*Requirement*
Go through the entries below and copy each line containing the word "decimals".

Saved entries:
-- ==== Sys2Proof/WellFormed.lean ====
section
/-! DEFINITION. When a term of `Instr` has an encoding. The register fields and `MODE` are exact types, so the one
check is the 5-bit range of `IMM5` (spec/30_encoding.md R71, R76). -/

namespace Sys2Proof

/-- The command can be written as a word: ROUND's `decimals` fits the unsigned 5-bit field `IMM5` (R71, R76). Values 29
to 31 are legal (R75). -/
def Instr.wellFormed : Instr → Bool
  | .round _ _ decimals _ => decide (decimals < 32)
  | .add _ _ | .sub _ _ | .mul _ _ | .div _ _ | .mod _ _ => true
  | .trunc _ _ | .floor _ _ => true
  | .cmp _ _ | .neg _ _ | .abs _ _ | .sign _ | .max _ _ | .min _ _ => true
  | .cytod _ | .dtocy _ | .r8tod _ | .r4tod _ | .dtor8 _ | .dtor4 _ => true
  | .divmod1e9 _ | .mul10 _ | .addi32 _ => true

end Sys2Proof
end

*Solution to the exercise*
/-- The command can be written as a word: ROUND's `decimals` fits the unsigned 5-bit field `IMM5` (R71, R76). Values 29
  | .round _ _ decimals _ => decide (decimals < 32)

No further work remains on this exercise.